> PROBLEM REQUIREMENTS:
Starting with the line that contains "translateAddr 0x1000 = .error" and stopping after the line that contains "cell 0x020. -/", return each line below exactly as written, with no others.

> EXERCISE INPUTS:
-- ==== Sys2Proof/Tests/Slice0.lean ====
section
/-! SUPPORT. Tests: the well-formedness check, decoding of words written out from the templates of the
spec, the worked vectors of 95_test_vectors, and a witness for the hypotheses of each statement. -/

namespace Sys2Proof.Tests

open Sys2Proof.Machine Sys2Proof.Claims

-- The theorems below are closed computations: one after the other they need one thread.
set_option Elab.async false

/-! ## Well-formedness -/

/-- R175: TRIS needs f in 5, 6, 7. -/
theorem test_tris_four_ill_formed : (Instr.tris 4).wellFormed = false := by decide
theorem test_tris_five_well_formed : (Instr.tris 5).wellFormed = true := by decide

/-! ## Decoding: one word per row, the bits of its template in 30_encoding R171 -/

theorem test_decode_add_sub :
    decode 0b00_0111_1_0100101#14 = .ok (.addwf .f 0x25) ∧
    decode 0b11_1101_0_0100101#14 = .ok (.addwfc .w 0x25) ∧
    decode 0b11_1110_10000001#14 = .ok (.addlw 0x81) ∧
    decode 0b00_0010_1_1000010#14 = .ok (.subwf .f 0x42) ∧
    decode 0b11_1011_0_1000010#14 = .ok (.subwfb .w 0x42) ∧
    decode 0b11_1100_00010000#14 = .ok (.sublw 0x10) := by
  decide +kernel

theorem test_decode_logic :
    decode 0b00_0101_1_0100101#14 = .ok (.andwf .f 0x25) ∧
    decode 0b11_1001_01011010#14 = .ok (.andlw 0x5A) ∧
    decode 0b00_0100_0_1000010#14 = .ok (.iorwf .w 0x42) ∧
    decode 0b11_1000_10000001#14 = .ok (.iorlw 0x81) ∧
    decode 0b00_0110_1_1000010#14 = .ok (.xorwf .f 0x42) ∧
    decode 0b11_1010_11110000#14 = .ok (.xorlw 0xF0) := by
  decide +kernel

theorem test_decode_incdec :
    decode 0b00_1010_1_0100101#14 = .ok (.incf .f 0x25) ∧
    decode 0b00_0011_0_0100101#14 = .ok (.decf .w 0x25) ∧
    decode 0b00_1111_0_1000010#14 = .ok (.incfsz .w 0x42) ∧
    decode 0b00_1011_1_1000010#14 = .ok (.decfsz .f 0x42) := by
  decide +kernel

theorem test_decode_rotate_shift :
    decode 0b00_1101_1_0100101#14 = .ok (.rlf .f 0x25) ∧
    decode 0b00_1100_0_0100101#14 = .ok (.rrf .w 0x25) ∧
    decode 0b11_0101_1_1000010#14 = .ok (.lslf .f 0x42) ∧
    decode 0b11_0110_0_1000010#14 = .ok (.lsrf .w 0x42) ∧
    decode 0b11_0111_1_0100000#14 = .ok (.asrf .f 0x20) := by
  decide +kernel

theorem test_decode_bit :
    decode 0b01_00_011_1000010#14 = .ok (.bcf 3 0x42) ∧
    decode 0b01_01_110_0100101#14 = .ok (.bsf 6 0x25) ∧
    decode 0b01_10_001_1000010#14 = .ok (.btfsc 1 0x42) ∧
    decode 0b01_11_100_0100101#14 = .ok (.btfss 4 0x25) := by
  decide +kernel

theorem test_decode_move :
    decode 0b00_1000_1_0100101#14 = .ok (.movf .f 0x25) ∧
    decode 0b00_0000_1_1000010#14 = .ok (.movwf 0x42) ∧
    decode 0b11_0000_01011010#14 = .ok (.movlw 0x5A) ∧
    decode 0b00_1001_0_0100101#14 = .ok (.comf .w 0x25) ∧
    decode 0b00_1110_1_1000010#14 = .ok (.swapf .f 0x42) ∧
    decode 0b00_0001_1_0100101#14 = .ok (.clrf 0x25) ∧
    decode 0b00_0001_000000_10#14 = .ok (.clrw 2) := by
  decide +kernel

theorem test_decode_control :
    decode 0b10_1_01000000011#14 = .ok (.goto 0x203) ∧
    decode 0b10_0_10000000101#14 = .ok (.call 0x405) ∧
    decode 0b00_0000_0000_1010#14 = .ok .callw ∧
    decode 0b11_001_100000010#14 = .ok (.bra 0x102) ∧
    decode 0b00_0000_0000_1011#14 = .ok .brw ∧
    decode 0b00_0000_0000_1000#14 = .ok .ret ∧
    decode 0b11_0100_01011010#14 = .ok (.retlw 0x5A) ∧
    decode 0b00_0000_0000_1001#14 = .ok .retfie := by
  decide +kernel

theorem test_decode_system :
    decode 0b00_0000_001_10010#14 = .ok (.movlb 0x12) ∧
    decode 0b11_0001_1_1000010#14 = .ok (.movlp 0x42) ∧
    decode 0b00_0000_0110_0010#14 = .ok .option ∧
    decode 0b00_0000_01100_110#14 = .ok (.tris 6) ∧
    decode 0b00_0000_0000_0000#14 = .ok .nop ∧
    decode 0b00_0000_0000_0001#14 = .ok .reset ∧
    decode 0b00_0000_0110_0011#14 = .ok .sleep ∧
    decode 0b00_0000_0110_0100#14 = .ok .clrwdt := by
  decide +kernel

theorem test_decode_indirect :
    decode 0b00_0000_00010_1_01#14 = .ok (.moviw .fsr1 .preDec) ∧
    decode 0b11_1111_0_0_100001#14 = .ok (.moviwk .fsr0 0x21) ∧
    decode 0b00_0000_00011_0_10#14 = .ok (.movwi .fsr0 .postInc) ∧
    decode 0b11_1111_1_1_000110#14 = .ok (.movwik .fsr1 6) ∧
    decode 0b11_0001_0_1_100000#14 = .ok (.addfsr .fsr1 0x20) := by
  decide +kernel

/-- The pointer modes' numbers (48_indirect R380) and both pointers. -/
theorem test_decode_pointer_modes :
    decode 0x0010 = .ok (.moviw .fsr0 .preInc) ∧ decode 0x0011 = .ok (.moviw .fsr0 .preDec) ∧
    decode 0x0012 = .ok (.moviw .fsr0 .postInc) ∧ decode 0x0017 = .ok (.moviw .fsr1 .postDec) := by
  decide +kernel

/-- E15, R173: words that match no row. -/
theorem test_decode_reserved :
    decode 0x0002 = .error (.reserved 0x0002) ∧ decode 0x0007 = .error (.reserved 0x0007) ∧
    decode 0x000C = .error (.reserved 0x000C) ∧ decode 0x000F = .error (.reserved 0x000F) ∧
    decode 0x0040 = .error (.reserved 0x0040) ∧ decode 0x0061 = .error (.reserved 0x0061) ∧
    decode 0x0068 = .error (.reserved 0x0068) ∧ decode 0x007F = .error (.reserved 0x007F) ∧
    decode 0x0104 = .error (.reserved 0x0104) ∧ decode 0x017F = .error (.reserved 0x017F) := by
  decide +kernel

/-- E1, E16 to E20. -/
theorem test_decode_vectors :
    decode 0x07A0 = .ok (.addwf .f 0x20) ∧ decode 0x0065 = .ok (.tris 5) ∧ decode 0x0080 = .ok (.movwf 0) ∧
    decode 0x0180 = .ok (.clrf 0) ∧ decode 0x3FFF = .ok (.movwik .fsr1 63) ∧
    decode 0x3F7F = .ok (.moviwk .fsr1 63) ∧ decode 0x1234 = .ok (.bcf 4 0x34) ∧
    decode 0x2ABC = .ok (.goto 0x2BC) := by
  decide +kernel

/-- E1 to E5 and E7 to E10: the encoder's words. -/
theorem test_encode_vectors :
    encodeNamed "ADDWF" { f := some 0x20, d := some 1 } = .ok 0x07A0 ∧
    encodeNamed "BSF" { f := some 0x24, b := some 1 } = .ok 0x14A4 ∧
    encodeNamed "MOVIW" { n := some 1, m := some 3 } = .ok 0x0017 ∧
    encodeNamed "MOVWIK" { n := some 1, k := some 0x20 } = .ok 0x3FE0 ∧
    encodeNamed "CLRW" {} = .ok 0x0103 ∧ encodeNamed "TRIS" { f := some 7 } = .ok 0x0067 ∧
    encodeNamed "GOTO" { k := some 0x7FF } = .ok 0x2FFF ∧ encodeNamed "BRA" { k := some (-2) } = .ok 0x33FE ∧
    encodeNamed "ADDLW" { k := some 0x1FF } = .ok 0x3EFF := by
  decide +kernel

/-- E11 to E13: what the encoder rejects, and a mnemonic in small letters. -/
theorem test_encode_errors :
    encodeNamed "ADDWF" { f := some 0x20 } = .error (.missingField .d) ∧
    encodeNamed "FOO" {} = .error .unknownMnemonic ∧
    encodeNamed "addwf" { f := some 0x20, d := some 0 } = .ok 0x0720 := by
  decide +kernel

/-- E18: the decoder's view. -/
theorem test_decode_view :
    decodeView 0x3F7F = some ("MOVIWK", { n := some 1, k := some 63 }) ∧ decodeView 0x0002 = none ∧
    decodeTableWord 14 0x0001 = some .reset ∧ decodeTableWord 14 0x4001 = none := by
  decide +kernel

/-! ## Address translation: T1 to T13 of 95_test_vectors -/

theorem test_translate_traditional :
    translateTraditional 0x083 = .status ∧ translateTraditional 0xF83 = .status ∧
    translateTraditional 0x00C = .sfr 0 0x0C ∧ translateTraditional 0x08C = .trisa ∧
    translateTraditional 0x06F = .gpr 0x4F ∧ translateTraditional 0x0F0 = .gpr 0x50 ∧
    translateTraditional 0x0A0 = .gpr 0x60 ∧ translateTraditional 0x120 = .gpr 0xB0 ∧
    translateTraditional 0xF20 = .gpr 0x970 ∧ translateTraditional 0xF7F = .gpr 0x5F ∧
    translateTraditional 0xFE0 = .sfr 31 0x10 ∧ translateTraditional 0xFEE = .tosl ∧
    translateTraditional 0xFED = .stkptr := by
  decide +kernel

theorem test_translate_linear :
    translateAddr 0x2000 = .ok (.gpr 0) ∧ translateAddr 0x204F = .ok (.gpr 0x4F) ∧
    translateAddr 0x2050 = .ok (.gpr 0x60) ∧ translateAddr 0x29AF = .ok (.gpr 0x9BF) ∧
    translateAddr 0x1000 = .error (.addressError 0x1000) ∧
    translateAddr 0x29B0 = .error (.addressError 0x29B0) := by
  decide +kernel

/-! ## One step: the vectors of 95_test_vectors -/

/-- The start state of a vector: reset, pc, the word there, and cells. -/
def start (pc : Pc) (w : Word) (cells : List (Cell × Byte)) : State :=
  cells.foldl (fun s e => s.store e.1 e.2) { State.reset with pc := pc, pmem := [(pc.toNat % 2048, w)] }

/-- What one step leaves, seen through a view. -/
def see {α : Type} (s : State) (view : State → α) : Option α :=
  match step s with
  | .next t => some (view t)
  | .fault _ => none
  | .refused _ => none

/-- Data cell 0x020. -/
abbrev f20 : Cell := .gpr 0

/-- V-A1, V-A2. -/
theorem test_addwf :
    see (start 0 0x07A0 [(.wreg, 0x0F), (f20, 0x01)]) (fun t => (t.stored f20, t.stored .status, t.pc, t.cycles)) = some (0x10, 0x1A, 1, 1) ∧
    see (start 0 0x0720 [(.wreg, 0x80), (f20, 0x80)]) (fun t => (t.stored .wreg, t.stored .status)) = some (0x00, 0x1D) := by
  decide +kernel
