/-- Bytes `lo` to `hi - 1` of window `IN_u` are all written. -/
def Written (m : Memory) (u lo hi : Nat) : Prop := ∀ j, lo ≤ j → j < hi → inByte m u j ≠ none

/-- Byte `k` is the first unwritten byte of window `IN_u` from `lo` on, and lies below `hi`. -/
def FirstUnwritten (m : Memory) (u lo hi k : Nat) : Prop :=
  lo ≤ k ∧ k < hi ∧ inByte m u k = none ∧ Written m u lo k

/-- Window `IN_u` holds the string `bs` from index `i` on. -/
def Holds (m : Memory) (u i : Nat) (bs : List Byte) : Prop :=
  ∀ j, j < bs.length → inByte m u (i + j) = bs[j]?

/-- The XOR of the bytes of a string. -/
def xorOf (bs : List Byte) : Byte := bs.foldl (· ^^^ ·) 0

/-- The uppercase hex digit of `n < 16` (00_scope.md R5, `HEX`). -/
def hexChar (n : Nat) : Byte := BitVec.ofNat 8 (if n < 10 then 0x30 + n else 0x37 + n)

/-- A byte a field may hold (30_encoding.md R90). -/
def FieldChar (start b : Byte) : Prop :=
  0x20 ≤ b.toNat ∧ b.toNat ≤ 0x7E ∧ b ≠ 0x2C ∧ b ≠ 0x2A ∧ b ≠ start

/-- The fields of a valid sentence (30_encoding.md R90). -/
structure ValidFields (start : Byte) (fs : List (List Byte)) : Prop where
  start_ok : start = 0x24 ∨ start = 0x21
  some_field : 1 ≤ fs.length
  fields_le : fs.length ≤ 32
  chars_le : (fs.map List.length).sum ≤ 512
  chars_ok : ∀ f ∈ fs, ∀ b ∈ f, FieldChar start b

/-- The body of a sentence: its fields with commas between (30_encoding.md R90). -/
def body (fs : List (List Byte)) : List Byte := List.intercalate [0x2C] fs

/-- A sentence on the wire with checksum characters `h1` and `h0` (30_encoding.md R90). -/
def wire (start : Byte) (fs : List (List Byte)) (h1 h0 : Byte) : List Byte :=
  [start] ++ body fs ++ [0x2A, h1, h0]

/-- The checksum characters of a body (30_encoding.md R91). -/
def check1 (bs : List Byte) : Byte := hexChar ((xorOf bs).toNat / 16)

/-- The second checksum character of a body (30_encoding.md R91). -/
def check0 (bs : List Byte) : Byte := hexChar ((xorOf bs).toNat % 16)

/-- A valid sentence on the wire (30_encoding.md R90, R91). -/
def sentence (start : Byte) (fs : List (List Byte)) : List Byte :=
  wire start fs (check1 (body fs)) (check0 (body fs))

/-- The queryable sentence of a framer has exactly the fields `fs` (10_state.md R31). -/
def HasFields (F : Framer) (fs : List (List Byte)) : Prop :=
  F.nf.toNat = fs.length ∧ ∀ i, i < fs.length → some (fieldBytes F i) = fs[i]?

/-- What the framer has read of a sentence begun and not yet ended: nothing in IDLE; else the start
character, its fields so far, and in CK1 and CK2 the '*' and the first digit (40_nmea_framer.md R112 to
R117). -/
def Carried (F : Framer) (w : List Byte) : Prop :=
  (F.st = .idle ∧ w = []) ∨
  ∃ fs, ValidFields F.start fs ∧ HasFields F fs ∧ F.nc.toNat = (fs.map List.length).sum ∧
    F.cs = xorOf (body fs) ∧
    ((F.st = .body ∧ w = [F.start] ++ body fs) ∨ (F.st = .ck1 ∧ w = [F.start] ++ body fs ++ [0x2A]) ∨
      (F.st = .ck2 ∧ w = [F.start] ++ body fs ++ [0x2A, check1 (body fs)]))

/-- Checksum digits of the body `bs` up to and with the first one that mismatches, which is no start
character (40_nmea_framer.md R117, R118). -/
def MismatchedDigits (start : Byte) (bs ds : List Byte) : Prop :=
  (∃ d, ds = [d] ∧ d ≠ check1 bs ∧ d ≠ start) ∨
    (∃ d, ds = [check1 bs, d] ∧ d ≠ check0 bs ∧ d ≠ start)

/-- The command feeds U1 the bytes `a` to `e - 1` of IN1: AIS.FEEDN a new buffer from its first byte on,
AIS.FEEDC the rest of the current one, from `F1.pos` on (41_ais.md R151, R152). -/
def FeedsU1 (i : Instr) (s : State) (a e : Nat) : Prop :=
  (∃ ua len, i = .aisFeedn ua len ∧ a = 0 ∧ e = len.toNat ∧ e ≤ 4096) ∨
    (∃ ua ub, i = .aisFeedc ua ub ∧ a = s.f1.pos.toNat ∧ e = s.f1.len.toNat)

/-- The fields are those of an AIVDM sentence of 7 fields (41_ais.md R141). -/
def IsAivdm (fs : List (List Byte)) : Prop :=
  fs.length = 7 ∧ fs[0]? = some [0x41, 0x49, 0x56, 0x44, 0x4D]

/-- A valid '!' sentence that is no AIVDM sentence of 7 fields, and bytes after it with no start character:
what U1 passes over (41_ais.md R141). -/
def PassedOver (bs : List Byte) : Prop :=
  ∃ gs gap, ValidFields 0x21 gs ∧ ¬ IsAivdm gs ∧ 0x21 ∉ gap ∧ bs = sentence 0x21 gs ++ gap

> WRITTEN ANSWER:
    translateAddr 0x1000 = .error (.addressError 0x1000) ∧
    translateAddr 0x29B0 = .error (.addressError 0x29B0) := by
  decide +kernel

/-! ## One step: the vectors of 95_test_vectors -/

/-- The start state of a vector: reset, pc, the word there, and cells. -/
def start (pc : Pc) (w : Word) (cells : List (Cell × Byte)) : State :=
  cells.foldl (fun s e => s.store e.1 e.2) { State.reset with pc := pc, pmem := [(pc.toNat % 2048, w)] }

/-- What one step leaves, seen through a view. -/
def see {α : Type} (s : State) (view : State → α) : Option α :=
  match step s with
  | .next t => some (view t)
  | .fault _ => none
  | .refused _ => none

/-- Data cell 0x020. -/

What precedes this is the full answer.